New Hope in Fighting Multi-Drug Resistant HIV

New Hope in Fightng Multi-Drug Resistant HIV

A new, long-acting injectable HIV medication offers hope for those who have multi-drug resistant strains of HIV. Early findings from Phase 3 trials show that ibalizumab, a drug developed by Theratechnologies Inc., has been effective in significantly decreasing viral loads after just the first week of treatment. Revealed at ID Week 2016 in New Orleans, the results are based on 40 participants with multi-drug resistant strains of HIV who were given a shot of 2,000 mg of ibalizumab in addition to their failing antiretroviral therapies — or no therapy at all. 

Seven days later, 83 percent had achieved a decrease in their viral loads and 60 percent saw a decrease above 1.0 log10. According to study author Dr.
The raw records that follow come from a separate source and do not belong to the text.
/-- States and operands that meet the hypotheses of Obligations.HostCoresServed, clause by clause (part 1). -/
theorem witness_HostCoresServed_1 :
    (sHcsBusy.stopped = false ∧ sHcsBusy.hcsFree ↑1 = false) ∧
    (s0.stopped = false ∧ s0.hcsFree ↑1 = true ∧ opcode (s0.hcsWord 1) ≠ 160 ∧ opcode (s0.hcsWord 1) ≠ 161) ∧
    ((hcs (wSend 2 0)).stopped = false ∧ wSend 2 0 = (hcs (wSend 2 0)).hcsWord ↑1 ∧ (hcs (wSend 2 0)).hcsFree ↑1 = true ∧
     (opcode (wSend 2 0) = 160 ∨ opcode (wSend 2 0) = 161) ∧ (hcs (wSend 2 0)).msgCheck (Sender.host ↑1) (wSend 2 0) = none ∧
     (hcs (wSend 2 0)).sendBuf (Sender.host ↑1) = [] ∧
     (opcode (wSend 2 0) = 160 → (hcs (wSend 2 0)).stalled (hartPolder ↑1) = false ∧ (cb (wSend 2 0) 107 = true → (hcs (wSend 2 0)).canReserve ((Sender.host ↑1).replyHome (cf (wSend 2 0) 106 103)) = true)) ∧
     ((hcs (wSend 2 0)).msgOf (Sender.host 1) (wSend 2 0) (List.map (fun i => (hcs (wSend 2 0)).rd (Reg.HCS_PAY0 1 + 8 * i)) (List.range (msgPw (wSend 2 0)))) (hcs (wSend 2 0)).nextEntry = (hcs (wSend 2 0)).msgOf (Sender.host ↑1) (wSend 2 0) (List.map (fun i => (hcs (wSend 2 0)).rd (Reg.HCS_PAY0 ↑1 + 8 * i)) (List.range (msgPw (wSend 2 0)))) (if opcode (wSend 2 0) = 161 then 0 else (hcs (wSend 2 0)).nextEntry))) ∧
    ((hcs wReply).stopped = false ∧ wReply = (hcs wReply).hcsWord ↑1 ∧ (hcs wReply).hcsFree ↑1 = true ∧ (opcode wReply = 160 ∨ opcode wReply = 161) ∧
     (hcs wReply).msgCheck (Sender.host ↑1) wReply = none ∧ (hcs wReply).sendBuf (Sender.host ↑1) = [] ∧
     (opcode wReply = 160 → (hcs wReply).stalled (hartPolder ↑1) = false ∧ (cb wReply 107 = true → (hcs wReply).canReserve ((Sender.host ↑1).replyHome (cf wReply 106 103)) = true)) ∧
     ((hcs wReply).msgOf (Sender.host 1) wReply (List.map (fun i => (hcs wReply).rd (Reg.HCS_PAY0 1 + 8 * i)) (List.range (msgPw wReply))) 0 = (hcs wReply).msgOf (Sender.host ↑1) wReply (List.map (fun i => (hcs wReply).rd (Reg.HCS_PAY0 ↑1 + 8 * i)) (List.range (msgPw wReply))) (if opcode wReply = 161 then 0 else (hcs wReply).nextEntry))) ∧
    (sHcsStall.stopped = false ∧ wSend 2 0 = sHcsStall.hcsWord ↑1 ∧ sHcsStall.hcsFree ↑1 = true ∧
     (opcode (wSend 2 0) = 160 ∨ opcode (wSend 2 0) = 161) ∧ sHcsStall.msgCheck (Sender.host ↑1) (wSend 2 0) = none ∧ opcode (wSend 2 0) = 160 ∧
     (sHcsStall.stalled (hartPolder ↑1) = true ∨ cb (wSend 2 0) 107 = true ∧ sHcsStall.canReserve ((Sender.host ↑1).replyHome (cf (wSend 2 0) 106 103)) = false)) ∧
    (sPutStall.stopped = false ∧ sPutStall.hcsFree ↑1 = true ∧ 16 = bits (BitVec.toNat (sPutStall.rd (Reg.HCS_LO ↑1))) 0 17 ∧
     128 = bits (BitVec.toNat (sPutStall.rd (Reg.HCS_HI ↑1))) 0 32 ∧ 5 = bits (BitVec.toNat (sPutStall.rd (Reg.HCS_HI ↑1))) 48 6 ∧ 1 ≤ 16 ∧
     16 ≤ 65536 ∧ 128 + 16 ≤ 8388608 ∧ (sPutStall.slotOf 5).isSome = true ∧ sPutStall.behind (Endpoint.core 5) = false ∧
     sPutStall.stalled (hartPolder ↑1) = true) ∧
    ((hcsPut 0 128 5).stopped = false ∧ (hcsPut 0 128 5).hcsFree ↑1 = true ∧ 0 = bits (BitVec.toNat ((hcsPut 0 128 5).rd (Reg.HCS_LO ↑1))) 0 17 ∧
     128 = bits (BitVec.toNat ((hcsPut 0 128 5).rd (Reg.HCS_HI ↑1))) 0 32 ∧ 5 = bits (BitVec.toNat ((hcsPut 0 128 5).rd (Reg.HCS_HI ↑1))) 48 6 ∧
     (0 < 1 ∨ 65536 < 0)) :=
  ⟨by decide +kernel,
    by decide +kernel,
    by decide +kernel,
    by decide +kernel,
    by decide +kernel,
    by decide +kernel,
    by decide +kernel⟩

/-- States and operands that meet the hypotheses of Obligations.HostCoresServed, clause by clause (part 2). -/
theorem witness_HostCoresServed_2 :
    ((hcsPut 16 8388608 5).stopped = false ∧ (hcsPut 16 8388608 5).hcsFree ↑1 = true ∧
     16 = bits (BitVec.toNat ((hcsPut 16 8388608 5).rd (Reg.HCS_LO ↑1))) 0 17 ∧
     8388608 = bits (BitVec.toNat ((hcsPut 16 8388608 5).rd (Reg.HCS_HI ↑1))) 0 32 ∧
     5 = bits (BitVec.toNat ((hcsPut 16 8388608 5).rd (Reg.HCS_HI ↑1))) 48 6 ∧ 1 ≤ 16 ∧ 16 ≤ 65536 ∧
     (8388608 < 8388608 + 16 ∨ (hcsPut 16 8388608 5).slotOf 5 = none)) ∧
    ((hcsPut 16 128 5 (Tests.em sHclosed)).stopped = false ∧ (hcsPut 16 128 5 (Tests.em sHclosed)).hcsFree ↑1 = true ∧
     16 = bits (BitVec.toNat ((hcsPut 16 128 5 (Tests.em sHclosed)).rd (Reg.HCS_LO ↑1))) 0 17 ∧
     128 = bits (BitVec.toNat ((hcsPut 16 128 5 (Tests.em sHclosed)).rd (Reg.HCS_HI ↑1))) 0 32 ∧
     5 = bits (BitVec.toNat ((hcsPut 16 128 5 (Tests.em sHclosed)).rd (Reg.HCS_HI ↑1))) 48 6 ∧ 1 ≤ 16 ∧ 16 ≤ 65536 ∧ 128 + 16 ≤ 8388608 ∧
     ((hcsPut 16 128 5 (Tests.em sHclosed)).slotOf 5).isSome = true ∧ (hcsPut 16 128 5 (Tests.em sHclosed)).behind (Endpoint.core 5) = true) ∧
    (hcsPutG.stopped = false ∧ hcsPutG.hcsFree ↑1 = true ∧ 16 = bits (BitVec.toNat (hcsPutG.rd (Reg.HCS_LO ↑1))) 0 17 ∧
     128 = bits (BitVec.toNat (hcsPutG.rd (Reg.HCS_HI ↑1))) 0 32 ∧ 5 = bits (BitVec.toNat (hcsPutG.rd (Reg.HCS_HI ↑1))) 48 6 ∧ 1 ≤ 16 ∧ 16 ≤ 65536 ∧
     128 + 16 ≤ 8388608 ∧ (hcsPutG.slotOf 5).isSome = true ∧ hcsPutG.behind (Endpoint.core 5) = false ∧ hcsPutG.stalled (hartPolder ↑1) = false ∧
     hcsPutG.asks = [] ∧
     hcsPutG.emLoadBy (Endpoint.host ↑1) (clsPrio 0) (BitVec.toNat (hcsPutG.rd (Reg.HCS_SRC ↑1))) 16 = (0, s0.emBytes 0 64 16, (hcsPutG.emLoad (clsPrio 0) 64 16).2.2) ∧
     (hcsPutG.emLoad (clsPrio 0) 64 16).2.2.asks = []) ∧
    (sHcsAck.stopped = false ∧ sHcsAck.arrival 0 = some (Packet.mk Plane.reply (Endpoint.core 5) (Endpoint.host ↑1) (Payload.deliverAck 0 7 0)) ∧
     7 < 256) ∧
    (s0.stopped = false ∧ bit (s0.fld Reg.HC_CTL F.HC_CTL_RUN) ↑1 = false) ∧
    ((hcRun sRun).stopped = false ∧ bit ((hcRun sRun).fld Reg.HC_CTL F.HC_CTL_RUN) ↑1 = true ∧ ↑1 < (hcRun sRun).opts.hostCores ∧
     (hcRun sRun).closed (hartPolder ↑1) = false ∧ Reg.KL_STAT 5 < 67108864 ∧ (8 = 4 ∨ 8 = 8) ∧ Reg.KL_STAT 5 % 8 = 0 ∧
     (hcRun sRun).drsReach (some (Endpoint.host ↑1)) (Reg.KL_STAT 5) = Reach.ok) ∧
    ((hcRun sRun).stopped = false ∧ bit ((hcRun sRun).fld Reg.HC_CTL F.HC_CTL_RUN) ↑1 = true ∧ ↑1 < (hcRun sRun).opts.hostCores ∧
     (hcRun sRun).closed (hartPolder ↑1) = false ∧ Reg.KL_STAT 5 + 4 < 67108864 ∧ (4 = 4 ∨ 4 = 8) ∧ (Reg.KL_STAT 5 + 4) % 4 = 0 ∧
     (hcRun sRun).drsReach (some (Endpoint.host ↑1)) (Reg.KL_STAT 5 + 4) = Reach.ok) :=
  ⟨by decide +kernel,
    by decide +kernel,
    by decide +kernel,
    by decide +kernel,
    by decide +kernel,
    by decide +kernel,
    by decide +kernel⟩

/-- States and operands that meet the hypotheses of Obligations.HostCoresServed, clause by clause (part 3). -/
theorem witness_HostCoresServed_3 :
    ((hcRun sHclosed).stopped = false ∧ bit ((hcRun sHclosed).fld Reg.HC_CTL F.HC_CTL_RUN) ↑1 = true ∧ ↑1 < (hcRun sHclosed).opts.hostCores ∧
     (hcRun sHclosed).closed (hartPolder ↑1) = false ∧ Reg.KL_STAT 5 < 67108864 ∧ (8 = 4 ∨ 8 = 8) ∧
     (Reg.KL_STAT 5 % 8 ≠ 0 ∨ (hcRun sHclosed).drsReach (some (Endpoint.host ↑1)) (Reg.KL_STAT 5) = Reach.closed)) ∧
    (hcRun.stopped = false ∧ bit (hcRun.fld Reg.HC_CTL F.HC_CTL_RUN) ↑1 = true ∧ ↑1 < hcRun.opts.hostCores ∧ hcRun.closed (hartPolder ↑1) = false ∧
     Reg.KL_STAT 5 + 4 < 67108864 ∧ (8 = 4 ∨ 8 = 8) ∧
     ((Reg.KL_STAT 5 + 4) % 8 ≠ 0 ∨ hcRun.drsReach (some (Endpoint.host ↑1)) (Reg.KL_STAT 5 + 4) = Reach.closed)) ∧
    (hcRun.stopped = false ∧ bit (hcRun.fld Reg.HC_CTL F.HC_CTL_RUN) ↑1 = true ∧ ↑1 < hcRun.opts.hostCores ∧ hcRun.closed (hartPolder ↑1) = false ∧
     Reg.KL_STAT 5 < 67108864 ∧ (4 = 4 ∨ 4 = 8)) ∧
    ((hcRun sSluice).stopped = false ∧ bit ((hcRun sSluice).fld Reg.HC_CTL F.HC_CTL_RUN) ↑1 = true ∧ ↑1 < (hcRun sSluice).opts.hostCores ∧
     (hcRun sSluice).closed (hartPolder ↑1) = false ∧ Reg.KL_STAT 5 < 67108864 ∧ (8 = 4 ∨ 8 = 8) ∧ Reg.KL_STAT 5 % 8 = 0 ∧
     (hcRun sSluice).drsReach (some (Endpoint.host ↑1)) (Reg.KL_STAT 5) = Reach.wait) ∧
    (sHline.stopped = false ∧ bit (sHline.fld Reg.HC_CTL F.HC_CTL_RUN) ↑1 = true ∧ ↑1 < sHline.opts.hostCores ∧
     sHline.closed (hartPolder ↑1) = false ∧ sHline.asks = [] ∧ 64 < 2 ^ 48 ∧
     (List.find? (fun x => x.line == 64 / 64) sHline.hcache = some (hline false)) ∧ (8 = 1 ∨ 8 = 2 ∨ 8 = 4 ∨ 8 = 8) ∧ 64 % 64 + 8 ≤ 64) ∧
    (sHline.stopped = false ∧ bit (sHline.fld Reg.HC_CTL F.HC_CTL_RUN) ↑1 = true ∧ ↑1 < sHline.opts.hostCores ∧
     sHline.closed (hartPolder ↑1) = false ∧ sHline.asks = [] ∧ 68 < 2 ^ 48 ∧
     (List.find? (fun x => x.line == 68 / 64) sHline.hcache = some (hline false)) ∧
     ([1, 2, 3, 4].length = 1 ∨ [1, 2, 3, 4].length = 2 ∨ [1, 2, 3, 4].length = 4 ∨ [1, 2, 3, 4].length = 8) ∧ 68 % 64 + [1, 2, 3, 4].length ≤ 64) ∧
    (sHline.stopped = false ∧ bit (sHline.fld Reg.HC_CTL F.HC_CTL_RUN) ↑1 = true ∧ ↑1 < sHline.opts.hostCores ∧
     sHline.closed (hartPolder ↑1) = false ∧ sHline.asks = [] ∧ 64 < 2 ^ 48 ∧
     (List.find? (fun x => x.line == 64 / 64) sHline.hcache = some (hline false))) :=
  ⟨by decide +kernel,
    by decide +kernel,
    by decide +kernel,
    by decide +kernel,
    by decide +kernel,
    by decide +kernel,
    by decide +kernel⟩

/-- States and operands that meet the hypotheses of Obligations.HostCoresServed, clause by clause (part 4). -/
theorem witness_HostCoresServed_4 :
    (hcRun.stopped = false ∧ bit (hcRun.fld Reg.HC_CTL F.HC_CTL_RUN) ↑1 = true ∧ ↑1 < hcRun.opts.hostCores ∧ hcRun.closed (hartPolder ↑1) = false ∧
     64 < 2 ^ 55 ∧ hcRun.haReady = false ∧ hcRun.closed 98 = false ∧ hcRun.path (Endpoint.host ↑1) Endpoint.attach = Reach.ok ∧
     (8 = 1 ∨ 8 = 2 ∨ 8 = 4 ∨ 8 = 8)) ∧
    ((hcRun (dike s0 98)).stopped = false ∧ bit ((hcRun (dike s0 98)).fld Reg.HC_CTL F.HC_CTL_RUN) ↑1 = true ∧
     ↑1 < (hcRun (dike s0 98)).opts.hostCores ∧ (hcRun (dike s0 98)).closed (hartPolder ↑1) = false ∧ 64 < 2 ^ 55 ∧
     (hcRun (dike s0 98)).closed 98 = true ∧ (8 = 1 ∨ 8 = 2 ∨ 8 = 4 ∨ 8 = 8)) ∧
    (hcRun.stopped = false ∧ bit (hcRun.fld Reg.HC_CTL F.HC_CTL_RUN) ↑1 = true ∧ ↑1 < hcRun.opts.hostCores ∧ hcRun.closed (hartPolder ↑1) = false ∧
     (67108864 ≤ 2 ^ 54 ∧ 2 ^ 54 < 2 ^ 48 ∨ 2 ^ 49 ≤ 2 ^ 54 ∧ 2 ^ 54 < 2 ^ 55 ∨ 2 ^ 56 ≤ 2 ^ 54) ∧ (8 = 1 ∨ 8 = 2 ∨ 8 = 4 ∨ 8 = 8)) ∧
    ((hcs (mk 160 [(118, 3)])).stopped = false ∧ mk 160 [(118, 3)] = (hcs (mk 160 [(118, 3)])).hcsWord ↑1 ∧
     (hcs (mk 160 [(118, 3)])).hcsFree ↑1 = true ∧ (opcode (mk 160 [(118, 3)]) = 160 ∨ opcode (mk 160 [(118, 3)]) = 161) ∧
     (hcs (mk 160 [(118, 3)])).msgCheck (Sender.host ↑1) (mk 160 [(118, 3)]) = some 128) :=
  ⟨by decide +kernel,
    by decide +kernel,
    by decide +kernel,
    by decide +kernel⟩

/-- States and operands that meet the hypotheses of Obligations.PilotAndOtp, clause by clause (part 1). -/
theorem witness_PilotAndOtp_1 :
    ((sFw 148).stopped = false ∧ (sFw 148).opts.hostCores ≤ 8 ∧ (sFw 148).asks = [] ∧ (sFw 148).zen.fw = some (144, 8) ∧
     144 ≤ (sFw 148).fld Reg.HC_ENTRY F.HC_ENTRY_PA ∧ (sFw 148).fld Reg.HC_ENTRY F.HC_ENTRY_PA < 144 + 8 ∧ (∀ l ∈ (sFw 148).hcache, l.dirty = false)) ∧
    ((sFw 152).stopped = false ∧ (sFw 152).opts.hostCores ≤ 8 ∧ (sFw 152).asks = [] ∧ (sFw 152).zen.fw = some (144, 8) ∧
     ((sFw 152).fld Reg.HC_ENTRY F.HC_ENTRY_PA < 144 ∨ 144 + 8 ≤ (sFw 152).fld Reg.HC_ENTRY F.HC_ENTRY_PA)) ∧
    (s0.stopped = false ∧ s0.opts.hostCores ≤ 8 ∧ s0.asks = [] ∧ s0.zen.fw = none) ∧
    (sOtpBusy.stopped = false ∧ sOtpBusy.flag Reg.OTP_STAT F.OTP_STAT_BUSY = true) ∧
    ((otp 1 0 []).stopped = false ∧ (otp 1 0 []).flag Reg.OTP_STAT F.OTP_STAT_BUSY = false ∧
     bit ((otp 1 0 []).fld Reg.OTP_STAT F.OTP_STAT_PROGRAMMED) ↑2 = false) ∧
    ((otp 7 1 [1]).stopped = false ∧ (otp 7 1 [1]).flag Reg.OTP_STAT F.OTP_STAT_BUSY = false ∧ (otp 7 1 [1]).zen.signers.contains ↑2 = false ∧
     (∃ i < 4, i ≠ ↑2 ∧ bit ((otp 7 1 [1]).fld Reg.OTP_STAT F.OTP_STAT_REVOKED) i = false)) ∧
    ((otp 7 1 [1]).stopped = false ∧ (otp 7 1 [1]).flag Reg.OTP_STAT F.OTP_STAT_BUSY = false ∧
     (Instr.progKey 2 = Instr.progKey 2 ∧ bit ((otp 7 1 [1]).fld Reg.OTP_STAT F.OTP_STAT_PROGRAMMED) ↑2 = true ∨ Instr.progKey 2 = Instr.revokeKey 2 ∧ ((otp 7 1 [1]).zen.signers.contains ↑2 = true ∨ ∀ i < 4, i ≠ ↑2 → bit ((otp 7 1 [1]).fld Reg.OTP_STAT F.OTP_STAT_REVOKED) i = true))) :=
  ⟨by decide +kernel,
    by decide +kernel,
    by decide +kernel,
    by decide +kernel,
    by decide +kernel,
    by decide +kernel,
    by decide +kernel⟩

/-- States and operands that meet the hypotheses of Obligations.PilotAndOtp, clause by clause (part 2). -/
theorem witness_PilotAndOtp_2 :
    ((otp 7 1 [2]).stopped = false ∧ (otp 7 1 [2]).flag Reg.OTP_STAT F.OTP_STAT_BUSY = false ∧
     (Instr.revokeKey 2 = Instr.progKey 2 ∧ bit ((otp 7 1 [2]).fld Reg.OTP_STAT F.OTP_STAT_PROGRAMMED) ↑2 = true ∨ Instr.revokeKey 2 = Instr.revokeKey 2 ∧ ((otp 7 1 [2]).zen.signers.contains ↑2 = true ∨ ∀ i < 4, i ≠ ↑2 → bit ((otp 7 1 [2]).fld Reg.OTP_STAT F.OTP_STAT_REVOKED) i = true))) ∧
    ((otp 7 1 [2]).stopped = false ∧ (otp 7 1 [2]).flag Reg.OTP_STAT F.OTP_STAT_BUSY = false) ∧
    ((otp 7 1 [2]).stopped = false ∧ (otp 7 1 [2]).flag Reg.OTP_STAT F.OTP_STAT_BUSY = false ∧ 5 < 2 ^ 11) ∧
    (sNoImg.stopped = false ∧ sNoImg.opts.hostCores ≤ 8 ∧ sNoImg.asks = [] ∧
     sNoImg.emLoadBy Endpoint.keep (clsPrio 0) (sNoImg.fld Reg.HC_FWADDR F.HC_FWADDR_PA) 128 = (0, List.replicate 128 0, (sNoImg.emLoad (clsPrio 0) 0 128).2.2) ∧
     (sNoImg.emLoad (clsPrio 0) 0 128).2.2.emLoadBy Endpoint.keep (clsPrio 0) (sNoImg.fld Reg.HC_FWADDR F.HC_FWADDR_PA) (min (max (imLen (List.replicate 128 0)) 128) pilotMax) = (0, List.replicate 128 0, ((sNoImg.emLoad (clsPrio 0) 0 128).2.2.emLoad (clsPrio 0) 0 128).2.2) ∧
     ((sNoImg.emLoad (clsPrio 0) 0 128).2.2.emLoad (clsPrio 0) 0 128).2.2.asks = [] ∧
     ((sNoImg.emLoad (clsPrio 0) 0 128).2.2.emLoad (clsPrio 0) 0 128).2.2.pilotCheck (some (List.replicate 128 0)) = some (130, 0) ∧ 130 < 256 ∧
     0 < 16) :=
  ⟨by decide +kernel,
    by decide +kernel,
    by decide +kernel,
    by decide +kernel⟩

/-- States and operands that meet the hypotheses of Obligations.AlertsAndCounters, clause by clause (part 1). -/
theorem witness_AlertsAndCounters_1 :
    (bit ((s0.setFld Reg.AL_STAT F.AL_STAT_CLASS 32).fld Reg.AL_STAT F.AL_STAT_CLASS) 5 = true) ∧
    (5 < 13 ∧ bit (s0.fld Reg.AL_STAT F.AL_STAT_CLASS) 5 = false) ∧
    (5 < 13 ∧ bit ((routes 5).fld Reg.AL_STAT F.AL_STAT_CLASS) 5 = false) ∧
    (5 < 13 ∧ bit ((routes 5).fld Reg.AL_STAT F.AL_STAT_CLASS) 5 = false ∧ bit ((routes 5).fld Reg.AL_ROUTE F.AL_ROUTE_HC) 5 = true) ∧
    (12 < 13 ∧ bit ((routes 12).fld Reg.AL_STAT F.AL_STAT_CLASS) 12 = false ∧ bit ((routes 12).fld Reg.AL_ROUTE F.AL_ROUTE_HC) 12 = true) ∧
    (5 < 13 ∧ bit (routesE.fld Reg.AL_STAT F.AL_STAT_CLASS) 5 = false ∧ bit (routesE.fld Reg.AL_ROUTE F.AL_ROUTE_HC) 5 = true ∧
     bit (BitVec.toNat (routesE.rd (Reg.HC_IE (routesE.fld Reg.AL_ROUTE F.AL_ROUTE_HART)))) (32 + 5) = true) ∧
    (5 < 13 ∧ bit (routesE.fld Reg.AL_STAT F.AL_STAT_CLASS) 5 = false ∧ bit (routesE.fld Reg.AL_ROUTE F.AL_ROUTE_PIN) 5 = true ∧
     routesE.inReset = false) :=
  ⟨by decide +kernel,
    by decide +kernel,
    by decide +kernel,
    by decide +kernel,
    by decide +kernel,
    by decide +kernel,
    by decide +kernel⟩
Jacob Lalezari, CEO of San Francisco’s Quest Clinical Research, a “one log decrease in viral load represents a 90 percent decrease in virus.” While that sounds impressive, it wouldn’t make the drug potent enough as a single therapy, but combined into a cocktail with other drugs it will offer effective treatment.
More than 85 percent of participants came to the study with at least one identified mutation, conferring resistance to nucleoside reverse transcriptase inhibitors (like Viread), non-nucleoside reverse transcriptase inhibitors (like Rescriptor), or protease inhibitors (like Lexiva); and more than 60 percent had resistance to at least one integrase inhibitor (like Isentress). On average, the participants’ strains of HIV were resistant to more than 75 percent of all drugs in the NRTI, NNRTI, and PI classes; as well as to one or two drugs from the INI class.  Finally, 50 percent of patients had a strain with resistance to all available drugs from at least three classes of antiretrovirals.

Lalezari tells Plus, “The HIV virus is a complex pathogen that finds ways to elude treatment by mutating to become resistant.”  While only 0.6 percent of all new HIV cases are resistant to three classes of drugs, that’s still thousands of people, who Lalezari says, “have limited or no remaining options to treat their infection.” Because drug resistant strains can also be transmitted to others, there’s pressing need develop new therapies.

That’s what makes ibalizumab potentially so exciting, Lalezari says, “If approved by the FDA, [it] would be the first long-acting biologic to show such efficacy in patients with highly resistant HIV-1."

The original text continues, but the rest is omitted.